Pre-market approval from the FDA means Wright can begin marketing Augment in the U.S. as an alternative to autograft for ankle and hindfoot fusion procedures, the Memphis-based company said.
It’s been a long road for Wright since announcing the BioMimetic deal in November 2012. Just a few months after the deal closed in March 2013, the FDA said Wright would need to run a new clinical trial on high-risk patients to win its favor, citing the low-risk patient population in a clinical trial backing the U.S. approval application. Wright appealed; the federal safety watchdog eventually agreed to let the company submit more data on Augment. Then, last February, the FDA hit the vendor that makes the putty for Wright with a “Form 483” warning, further delaying approval.
Yesterday Wright estimated the market opportunity could be $300 million for Augment, which uses a combination of a bone-growth stimulator called recombinant human platelet-derived growth factor and beta-tricalcium phosphate, which is designed to form a scaffold for the new bone growth. It’s an alternative to allografts, which use bone harvested from the patient. Wright said it expects Augment to put up sales of $10 million to $12 million in the 1st 7 to8 months after it hits the market here, which is expected in the next several weeks.

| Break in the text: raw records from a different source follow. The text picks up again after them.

-- ==== Sys2Proof/Laws/Vec.lean ====
section
/-! SUPPORT. One lemma for each shared operation of vector words: reading sources and predicates outside
shadows (R219), delivering results (R218), popping source queues (R65), and a word's whole act. -/

namespace Sys2Proof.Machine

theorem vget_fin {α : Type} {n : Nat} (v : Vector α n) (i : Fin n) (d : α) : vget v i.val d = v[i] := by
  simp [vget]

theorem vget_ofFn {α : Type} {n : Nat} (f : Fin n → α) (i : Nat) (h : i < n) (d : α) :
    vget (Vector.ofFn f) i d = f ⟨i, h⟩ := by
  simp [vget, h]

/-! ### What a vector word's body keeps -/

/-- The body of a vector word: the engine frame, every unit but the vector engine, and memory. -/
structure VBody (s u : State) : Prop extends EngBody .vector s u where
  rest : RestSame s u
  mx : u.core.mx = s.core.mx

theorem RestSame.refl (s : State) : RestSame s s := ⟨rfl, rfl, rfl, rfl, rfl, fun _ _ => rfl⟩

theorem RestSame.trans {s t u : State} (a : RestSame s t) (b : RestSame t u) : RestSame s u := by
  obtain ⟨a1, a2, a3, a4, a5, a6⟩ := a
  obtain ⟨b1, b2, b3, b4, b5, b6⟩ := b
  exact ⟨b1.trans a1, b2.trans a2, b3.trans a3, b4.trans a4, b5.trans a5, fun sp x => (b6 sp x).trans (a6 sp x)⟩

theorem VBody.refl (s : State) : VBody s s := ⟨EngBody.refl _ s, RestSame.refl s, rfl⟩

theorem VBody.trans {s t u : State} (a : VBody s t) (b : VBody t u) : VBody s u :=
  ⟨a.toEngBody.trans b.toEngBody, a.rest.trans b.rest, b.mx.trans a.mx⟩

theorem RestSame.of_eq {s u : State} (h1 : u.core.land = s.core.land) (h2 : u.core.cp = s.core.cp)
    (h3 : u.core.sd = s.core.sd) (h4 : u.others = s.others) (h5 : u.sys = s.sys)
    (h6 : u.core.id = s.core.id) (h7 : u.core.bench = s.core.bench) : RestSame s u :=
  ⟨h1, h2, h3, h4, h5, MemSame.of_eq h6 h7 h4 h5⟩

theorem VBody.updVec (s : State) (f : Core → Vec) : VBody s (s.upd fun c => { c with vec := f c }) :=
  ⟨EngBody.vec _ s f, RestSame.of_eq rfl rfl rfl rfl rfl rfl rfl, rfl⟩

theorem VBody.updQ (s : State) (f : Queues → Queues) : VBody s (s.updQ f) :=
  ⟨EngBody.updQ _ s f, RestSame.of_eq rfl rfl rfl rfl rfl rfl rfl, rfl⟩

theorem VBody.readsIf (s : State) (b : Bool) : VBody s (s.readsIf b) :=
  ⟨EngBody.readsIf _ s b, RestSame.of_eq (by simp) (by simp) (by simp) (by simp) (by simp) (by simp) (by simp),
    by simp⟩

theorem VBody.updCarried (s : State) (f : Carried → Carried) : VBody s (s.updCarried f) :=
  ⟨EngBody.updCarried _ s f,
    RestSame.of_eq (by simp) (by simp) (by simp) (by simp) (by simp) (by simp) (by simp), by simp⟩

theorem VBody.popVq (s : State) (k : Fin 4) : VBody s (s.popVq k) :=
  ⟨EngBody.popVq _ s k, RestSame.of_eq (by simp) (by simp) (by simp) (by simp) (by simp) (by simp) (by simp),
    by simp⟩

theorem VBody.writeV (s : State) (k : Fin 24) (v : Lanes) (b : Nat) : VBody s (s.writeV k v b) :=
  VBody.updVec s _

theorem VBody.writeP (s : State) (k : Fin 16) (v : BitVec 64) (b : Nat) : VBody s (s.writeP k v b) := by
  unfold State.writeP; split
  · exact VBody.refl s
  · exact VBody.updVec s _

theorem VBody.vflag (s : State) (f : FlagBits) (n : Nat) : VBody s (s.vflag f n) := VBody.updVec s _

/-! ### Reading outside shadows (R219) -/

theorem State.readV_calm {s : State} {k : Fin 24} (h : oldsOf s.core.vec.pendV k.val s.core.tick = []) :
    s.readV k = (s.core.vec.v[k], s) := by
  simp only [State.readV, h]

theorem State.readP_calm {s : State} {p : Fin 16}
    (h : oldsOf s.core.vec.pendP (s.core.vec.physP p).val s.core.tick = []) :
    s.readP (s.core.vec.physP p) = (predVal s p, s) := by
  unfold State.readP predVal
  simp only
  split
  · rfl
  · rw [h]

“The FDA approval of Augment marks a capstone achievement that demonstrates the strength of our science and provides a breakthrough therapeutic option as an alternative to autograft in ankle and hindfoot fusion procedures. We will begin commercial sale and distribution of Augment in the U.S. and believe this product, as well as the PDGF technology platform, will be important drivers of the long-term growth of our business for years to come,” president & CEO Robert Palmisano said in prepared remarks. “This approval also underscores the significant effort and perseverance from our clinical trial investigators and Wright’s clinical, regulatory and legal teams to bring the product to market. This success can be attributed to everyone involved in the clinical trial, especially the study investigators and coordinators; our R&D, regulatory and clinical teams; our partners and suppliers; and most importantly, the patients who participated in the landmark prospective, randomized study comparing Augment bone graft to autograft.”
“The FDA approval of Augment provides a valuable new therapeutic healing option as an alternative to autograft in ankle and/or hindfoot fusion procedures, which is especially important since the outcomes of these interventions can at times be complicated by delayed union or non-union. This approval is based on strong clinical data showing that Augment offers clear patient benefit by enabling a healing rate and safety profile equivalent to autogenous bone graft–while simultaneously avoiding the additional surgery required to harvest autograft bone graft tissue that can result in site-specific complications and/or prolonged harvest site pain in some patients,” added Dr. Christopher DiGiovanni of Boston’s Mass. General Hospital, who was lead U.S. investigator for Augment’s pivotal trial.
Leerink Partners analyst Richard Newitter said Augment could be extended to treat other indications.
“Down the road, Augment may also have utility in key soft tissue/sports medicine areas (i.e., tennis elbow, rotator cuff) that could open up $1B+ in incremental mkt opportunity beyond foot & ankle (F&A)—all upside to out-year forecasts,” Newitter wrote last night in a note to investors.
News of the Augment approval sent WMGI shares up 10.4% in after-hours trading, to $25.30 apiece as of about 8 p.m. Eastern yesterday.